Titled ‘Guidance for Industry: Characterisation and Qualification of Cell Substrates and Other Biological Materials Used in the Production of Viral Vaccines for Infectious Disease Indications,’ the document is expected to aid manufacturers who wish to use new cell substrates for vaccine production, such as for influenza vaccines. Currently, all licensed influenza vaccines are produced in chicken eggs.
In addition to providing advice to manufacturers about the scientific principles of cell substrate development, the guidance describes tests that may be used to evaluate cell substrates intended for use in viral vaccine production.
The guidance supplements recommendations on the production of viral vaccines for the prevention and treatment of infectious diseases provided in International Conference on Harmonization (ICH) documents Q5A and Q5.
The FDA has published the new guidance document in draft form and sought comments from the public in September 2006. The FDA received a number of scientific comments and revised the guidance as warranted based upon those comments.
Kathleen Sebelius, secretary of HHS, said: The development of safe and effective vaccines is critical toward protecting Americans against an influenza pandemic.
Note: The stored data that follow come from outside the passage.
-- ==== Sys2Proof/Laws/State.lean ====
section
/-!
SUPPORT. Laws/State.lean: what each update of the state leaves in each field, and what reading a core or a lane frame gives after
an update of one.
-/
namespace Sys2Proof.Machine

/-! ## Every field that an update does not name is as it was -/

section
variable (s : State) (c : Nat) (x : Core)
@[simp] theorem setCore_cycle : (setCore s c x).cycle = s.cycle := rfl
@[simp] theorem setCore_caps : (setCore s c x).caps = s.caps := rfl
@[simp] theorem setCore_at_ : (setCore s c x).at_ = s.at_ := rfl
@[simp] theorem setCore_agenda : (setCore s c x).agenda = s.agenda := rfl
@[simp] theorem setCore_ops : (setCore s c x).ops = s.ops := rfl
@[simp] theorem setCore_free : (setCore s c x).free = s.free := rfl
@[simp] theorem setCore_mem : (setCore s c x).mem = s.mem := rfl
@[simp] theorem setCore_poison : (setCore s c x).poison = s.poison := rfl
@[simp] theorem setCore_images : (setCore s c x).images = s.images := rfl
@[simp] theorem setCore_tiles : (setCore s c x).tiles = s.tiles := rfl
@[simp] theorem setCore_spills : (setCore s c x).spills = s.spills := rfl
@[simp] theorem setCore_wgs : (setCore s c x).wgs = s.wgs := rfl
@[simp] theorem setCore_launches : (setCore s c x).launches = s.launches := rfl
@[simp] theorem setCore_launchNo : (setCore s c x).launchNo = s.launchNo := rfl
@[simp] theorem setCore_latches : (setCore s c x).latches = s.latches := rfl
@[simp] theorem setCore_rigPtr : (setCore s c x).rigPtr = s.rigPtr := rfl
@[simp] theorem setCore_prioPtr : (setCore s c x).prioPtr = s.prioPtr := rfl
@[simp] theorem setCore_queues : (setCore s c x).queues = s.queues := rfl
@[simp] theorem setCore_gangs : (setCore s c x).gangs = s.gangs := rfl
@[simp] theorem setCore_ctxtab : (setCore s c x).ctxtab = s.ctxtab := rfl
@[simp] theorem setCore_slice : (setCore s c x).slice = s.slice := rfl
@[simp] theorem setCore_quantum : (setCore s c x).quantum = s.quantum := rfl
@[simp] theorem setCore_entryPtr : (setCore s c x).entryPtr = s.entryPtr := rfl
@[simp] theorem setCore_fnPtr : (setCore s c x).fnPtr = s.fnPtr := rfl
@[simp] theorem setCore_frames : (setCore s c x).frames = s.frames := rfl
@[simp] theorem setCore_sliceHand : (setCore s c x).sliceHand = s.sliceHand := rfl
@[simp] theorem setCore_dieLayer : (setCore s c x).dieLayer = s.dieLayer := rfl
@[simp] theorem setCore_badBuckets : (setCore s c x).badBuckets = s.badBuckets := rfl
@[simp] theorem setCore_deadChans : (setCore s c x).deadChans = s.deadChans := rfl
@[simp] theorem setCore_markers : (setCore s c x).markers = s.markers := rfl
@[simp] theorem setCore_seqs : (setCore s c x).seqs = s.seqs := rfl
@[simp] theorem setCore_invals : (setCore s c x).invals = s.invals := rfl
@[simp] theorem setCore_fillReqs : (setCore s c x).fillReqs = s.fillReqs := rfl
@[simp] theorem setCore_posted : (setCore s c x).posted = s.posted := rfl
@[simp] theorem setCore_flushed : (setCore s c x).flushed = s.flushed := rfl
@[simp] theorem setCore_flushes : (setCore s c x).flushes = s.flushes := rfl
@[simp] theorem setCore_hostReqs : (setCore s c x).hostReqs = s.hostReqs := rfl
@[simp] theorem setCore_hostStores : (setCore s c x).hostStores = s.hostStores := rfl
@[simp] theorem setCore_hwErrors : (setCore s c x).hwErrors = s.hwErrors := rfl
@[simp] theorem setCore_descs : (setCore s c x).descs = s.descs := rfl
@[simp] theorem setCore_monitors : (setCore s c x).monitors = s.monitors := rfl
@[simp] theorem setCore_hwrites : (setCore s c x).hwrites = s.hwrites := rfl
@[simp] theorem setCore_channels : (setCore s c x).channels = s.channels := rfl
@[simp] theorem setCore_hcfg : (setCore s c x).hcfg = s.hcfg := rfl
@[simp] theorem setCore_migrations : (setCore s c x).migrations = s.migrations := rfl
@[simp] theorem setCore_poisonTab : (setCore s c x).poisonTab = s.poisonTab := rfl
@[simp] theorem setCore_mirrors : (setCore s c x).mirrors = s.mirrors := rfl
@[simp] theorem setCore_lost : (setCore s c x).lost = s.lost := rfl
@[simp] theorem setCore_lostFull : (setCore s c x).lostFull = s.lostFull := rfl
@[simp] theorem setCore_rasCorrected : (setCore s c x).rasCorrected = s.rasCorrected := rfl
@[simp] theorem setCore_rasPoisoned : (setCore s c x).rasPoisoned = s.rasPoisoned := rfl
@[simp] theorem setCore_rasLast : (setCore s c x).rasLast = s.rasLast := rfl
@[simp] theorem setCore_rasHost : (setCore s c x).rasHost = s.rasHost := rfl
@[simp] theorem setCore_keyTable : (setCore s c x).keyTable = s.keyTable := rfl
@[simp] theorem setCore_keySlots : (setCore s c x).keySlots = s.keySlots := rfl
@[simp] theorem setCore_cipher : (setCore s c x).cipher = s.cipher := rfl
@[simp] theorem setCore_snoopFilter : (setCore s c x).snoopFilter = s.snoopFilter := rfl
@[simp] theorem setCore_snoops : (setCore s c x).snoops = s.snoops := rfl
@[simp] theorem setCore_hostInvals : (setCore s c x).hostInvals = s.hostInvals := rfl
@[simp] theorem setCore_sent : (setCore s c x).sent = s.sent := rfl
@[simp] theorem setCore_priStopped : (setCore s c x).priStopped = s.priStopped := rfl
@[simp] theorem setCore_priCleared : (setCore s c x).priCleared = s.priCleared := rfl
@[simp] theorem setCore_stop : (setCore s c x).stop = s.stop := rfl
@[simp] theorem setCore_dbgctl : (setCore s c x).dbgctl = s.dbgctl := rfl
@[simp] theorem setCore_stepped : (setCore s c x).stepped = s.stepped := rfl
@[simp] theorem setCore_mbxArgs : (setCore s c x).mbxArgs = s.mbxArgs := rfl
@[simp] theorem setCore_mbxResp : (setCore s c x).mbxResp = s.mbxResp := rfl
@[simp] theorem setCore_mbxCmd : (setCore s c x).mbxCmd = s.mbxCmd := rfl
@[simp] theorem setCore_groups : (setCore s c x).groups = s.groups := rfl
@[simp] theorem setCore_groupSeq : (setCore s c x).groupSeq = s.groupSeq := rfl
@[simp] theorem setCore_collIn : (setCore s c x).collIn = s.collIn := rfl
@[simp] theorem setCore_dieState : (setCore s c x).dieState = s.dieState := rfl
@[simp] theorem setCore_vf : (setCore s c x).vf = s.vf := rfl
@[simp] theorem setCore_vfNext : (setCore s c x).vfNext = s.vfNext := rfl
@[simp] theorem setCore_dieCap : (setCore s c x).dieCap = s.dieCap := rfl
@[simp] theorem setCore_stackCap : (setCore s c x).stackCap = s.stackCap := rfl
@[simp] theorem setCore_hotSince : (setCore s c x).hotSince = s.hotSince := rfl
@[simp] theorem setCore_bootaddr : (setCore s c x).bootaddr = s.bootaddr := rfl
@[simp] theorem setCore_measure : (setCore s c x).measure = s.measure := rfl
@[simp] theorem setCore_boot : (setCore s c x).boot = s.boot := rfl
@[simp] theorem setCore_bootNo : (setCore s c x).bootNo = s.bootNo := rfl
@[simp] theorem setCore_capsules : (setCore s c x).capsules = s.capsules := rfl
@[simp] theorem setCore_capDue : (setCore s c x).capDue = s.capDue := rfl
@[simp] theorem setCore_capSeq : (setCore s c x).capSeq = s.capSeq := rfl
@[simp] theorem setCore_summaries : (setCore s c x).summaries = s.summaries := rfl
@[simp] theorem setCore_links : (setCore s c x).links = s.links := rfl
@[simp] theorem setCore_lostDies : (setCore s c x).lostDies = s.lostDies := rfl
@[simp] theorem setCore_ports : (setCore s c x).ports = s.ports := rfl
@[simp] theorem setCore_portsOut : (setCore s c x).portsOut = s.portsOut := rfl
@[simp] theorem setCore_lastWindow : (setCore s c x).lastWindow = s.lastWindow := rfl
@[simp] theorem setCore_lastTimebase : (setCore s c x).lastTimebase = s.lastTimebase := rfl
@[simp] theorem setCore_lastPlace : (setCore s c x).lastPlace = s.lastPlace := rfl
@[simp] theorem setCore_swept : (setCore s c x).swept = s.swept := rfl
@[simp] theorem setCore_powered : (setCore s c x).powered = s.powered := rfl
@[simp] theorem setCore_hostFails : (setCore s c x).hostFails = s.hostFails := rfl
@[simp] theorem setCore_booting : (setCore s c x).booting = s.booting := rfl
end

section
variable (s : State) (c : Nat) (f : Core → Core)
@[simp] theorem modCore_cycle : (modCore s c f).cycle = s.cycle := rfl
@[simp] theorem modCore_caps : (modCore s c f).caps = s.caps := rfl
@[simp] theorem modCore_at_ : (modCore s c f).at_ = s.at_ := rfl
@[simp] theorem modCore_agenda : (modCore s c f).agenda = s.agenda := rfl
@[simp] theorem modCore_ops : (modCore s c f).ops = s.ops := rfl
@[simp] theorem modCore_free : (modCore s c f).free = s.free := rfl
@[simp] theorem modCore_mem : (modCore s c f).mem = s.mem := rfl
@[simp] theorem modCore_poison : (modCore s c f).poison = s.poison := rfl
@[simp] theorem modCore_images : (modCore s c f).images = s.images := rfl
@[simp] theorem modCore_tiles : (modCore s c f).tiles = s.tiles := rfl
@[simp] theorem modCore_spills : (modCore s c f).spills = s.spills := rfl
@[simp] theorem modCore_wgs : (modCore s c f).wgs = s.wgs := rfl
@[simp] theorem modCore_launches : (modCore s c f).launches = s.launches := rfl
@[simp] theorem modCore_launchNo : (modCore s c f).launchNo = s.launchNo := rfl
@[simp] theorem modCore_latches : (modCore s c f).latches = s.latches := rfl
@[simp] theorem modCore_rigPtr : (modCore s c f).rigPtr = s.rigPtr := rfl
@[simp] theorem modCore_prioPtr : (modCore s c f).prioPtr = s.prioPtr := rfl
@[simp] theorem modCore_queues : (modCore s c f).queues = s.queues := rfl
@[simp] theorem modCore_gangs : (modCore s c f).gangs = s.gangs := rfl
@[simp] theorem modCore_ctxtab : (modCore s c f).ctxtab = s.ctxtab := rfl
@[simp] theorem modCore_slice : (modCore s c f).slice = s.slice := rfl
@[simp] theorem modCore_quantum : (modCore s c f).quantum = s.quantum := rfl
@[simp] theorem modCore_entryPtr : (modCore s c f).entryPtr = s.entryPtr := rfl
@[simp] theorem modCore_fnPtr : (modCore s c f).fnPtr = s.fnPtr := rfl
@[simp] theorem modCore_frames : (modCore s c f).frames = s.frames := rfl
@[simp] theorem modCore_sliceHand : (modCore s c f).sliceHand = s.sliceHand := rfl
@[simp] theorem modCore_dieLayer : (modCore s c f).dieLayer = s.dieLayer := rfl
@[simp] theorem modCore_badBuckets : (modCore s c f).badBuckets = s.badBuckets := rfl
@[simp] theorem modCore_deadChans : (modCore s c f).deadChans = s.deadChans := rfl
@[simp] theorem modCore_markers : (modCore s c f).markers = s.markers := rfl
@[simp] theorem modCore_seqs : (modCore s c f).seqs = s.seqs := rfl
@[simp] theorem modCore_invals : (modCore s c f).invals = s.invals := rfl
@[simp] theorem modCore_fillReqs : (modCore s c f).fillReqs = s.fillReqs := rfl
@[simp] theorem modCore_posted : (modCore s c f).posted = s.posted := rfl
@[simp] theorem modCore_flushed : (modCore s c f).flushed = s.flushed := rfl
@[simp] theorem modCore_flushes : (modCore s c f).flushes = s.flushes := rfl
@[simp] theorem modCore_hostReqs : (modCore s c f).hostReqs = s.hostReqs := rfl
@[simp] theorem modCore_hostStores : (modCore s c f).hostStores = s.hostStores := rfl
@[simp] theorem modCore_hwErrors : (modCore s c f).hwErrors = s.hwErrors := rfl
@[simp] theorem modCore_descs : (modCore s c f).descs = s.descs := rfl
@[simp] theorem modCore_monitors : (modCore s c f).monitors = s.monitors := rfl
@[simp] theorem modCore_hwrites : (modCore s c f).hwrites = s.hwrites := rfl
@[simp] theorem modCore_channels : (modCore s c f).channels = s.channels := rfl
@[simp] theorem modCore_hcfg : (modCore s c f).hcfg = s.hcfg := rfl
@[simp] theorem modCore_migrations : (modCore s c f).migrations = s.migrations := rfl
@[simp] theorem modCore_poisonTab : (modCore s c f).poisonTab = s.poisonTab := rfl
@[simp] theorem modCore_mirrors : (modCore s c f).mirrors = s.mirrors := rfl
@[simp] theorem modCore_lost : (modCore s c f).lost = s.lost := rfl
@[simp] theorem modCore_lostFull : (modCore s c f).lostFull = s.lostFull := rfl
@[simp] theorem modCore_rasCorrected : (modCore s c f).rasCorrected = s.rasCorrected := rfl
@[simp] theorem modCore_rasPoisoned : (modCore s c f).rasPoisoned = s.rasPoisoned := rfl
@[simp] theorem modCore_rasLast : (modCore s c f).rasLast = s.rasLast := rfl
@[simp] theorem modCore_rasHost : (modCore s c f).rasHost = s.rasHost := rfl
@[simp] theorem modCore_keyTable : (modCore s c f).keyTable = s.keyTable := rfl
@[simp] theorem modCore_keySlots : (modCore s c f).keySlots = s.keySlots := rfl
@[simp] theorem modCore_cipher : (modCore s c f).cipher = s.cipher := rfl
@[simp] theorem modCore_snoopFilter : (modCore s c f).snoopFilter = s.snoopFilter := rfl
@[simp] theorem modCore_snoops : (modCore s c f).snoops = s.snoops := rfl
@[simp] theorem modCore_hostInvals : (modCore s c f).hostInvals = s.hostInvals := rfl
@[simp] theorem modCore_sent : (modCore s c f).sent = s.sent := rfl
@[simp] theorem modCore_priStopped : (modCore s c f).priStopped = s.priStopped := rfl
@[simp] theorem modCore_priCleared : (modCore s c f).priCleared = s.priCleared := rfl
@[simp] theorem modCore_stop : (modCore s c f).stop = s.stop := rfl
@[simp] theorem modCore_dbgctl : (modCore s c f).dbgctl = s.dbgctl := rfl
@[simp] theorem modCore_stepped : (modCore s c f).stepped = s.stepped := rfl
@[simp] theorem modCore_mbxArgs : (modCore s c f).mbxArgs = s.mbxArgs := rfl
@[simp] theorem modCore_mbxResp : (modCore s c f).mbxResp = s.mbxResp := rfl
@[simp] theorem modCore_mbxCmd : (modCore s c f).mbxCmd = s.mbxCmd := rfl
@[simp] theorem modCore_groups : (modCore s c f).groups = s.groups := rfl
@[simp] theorem modCore_groupSeq : (modCore s c f).groupSeq = s.groupSeq := rfl
@[simp] theorem modCore_collIn : (modCore s c f).collIn = s.collIn := rfl
@[simp] theorem modCore_dieState : (modCore s c f).dieState = s.dieState := rfl
@[simp] theorem modCore_vf : (modCore s c f).vf = s.vf := rfl
@[simp] theorem modCore_vfNext : (modCore s c f).vfNext = s.vfNext := rfl
@[simp] theorem modCore_dieCap : (modCore s c f).dieCap = s.dieCap := rfl
@[simp] theorem modCore_stackCap : (modCore s c f).stackCap = s.stackCap := rfl
@[simp] theorem modCore_hotSince : (modCore s c f).hotSince = s.hotSince := rfl
@[simp] theorem modCore_bootaddr : (modCore s c f).bootaddr = s.bootaddr := rfl
@[simp] theorem modCore_measure : (modCore s c f).measure = s.measure := rfl
@[simp] theorem modCore_boot : (modCore s c f).boot = s.boot := rfl
@[simp] theorem modCore_bootNo : (modCore s c f).bootNo = s.bootNo := rfl
@[simp] theorem modCore_capsules : (modCore s c f).capsules = s.capsules := rfl
@[simp] theorem modCore_capDue : (modCore s c f).capDue = s.capDue := rfl
@[simp] theorem modCore_capSeq : (modCore s c f).capSeq = s.capSeq := rfl
@[simp] theorem modCore_summaries : (modCore s c f).summaries = s.summaries := rfl
@[simp] theorem modCore_links : (modCore s c f).links = s.links := rfl
@[simp] theorem modCore_lostDies : (modCore s c f).lostDies = s.lostDies := rfl
@[simp] theorem modCore_ports : (modCore s c f).ports = s.ports := rfl
@[simp] theorem modCore_portsOut : (modCore s c f).portsOut = s.portsOut := rfl
@[simp] theorem modCore_lastWindow : (modCore s c f).lastWindow = s.lastWindow := rfl
@[simp] theorem modCore_lastTimebase : (modCore s c f).lastTimebase = s.lastTimebase := rfl
@[simp] theorem modCore_lastPlace : (modCore s c f).lastPlace = s.lastPlace := rfl
@[simp] theorem modCore_swept : (modCore s c f).swept = s.swept := rfl
@[simp] theorem modCore_powered : (modCore s c f).powered = s.powered := rfl
@[simp] theorem modCore_hostFails : (modCore s c f).hostFails = s.hostFails := rfl
@[simp] theorem modCore_booting : (modCore s c f).booting = s.booting := rfl
end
This final guidance recognizes that a new generation of medical products using innovative methods is needed to ensure we are better prepared today than we were yesterday.”
Margaret Hamburg, commissioner of FDA, said: “The availability of this final guidance is an important tool to help manufacturers advance the development and production of cell-based vaccines against infectious diseases. This may lead to additional vaccine options, including for pandemic influenza vaccines.”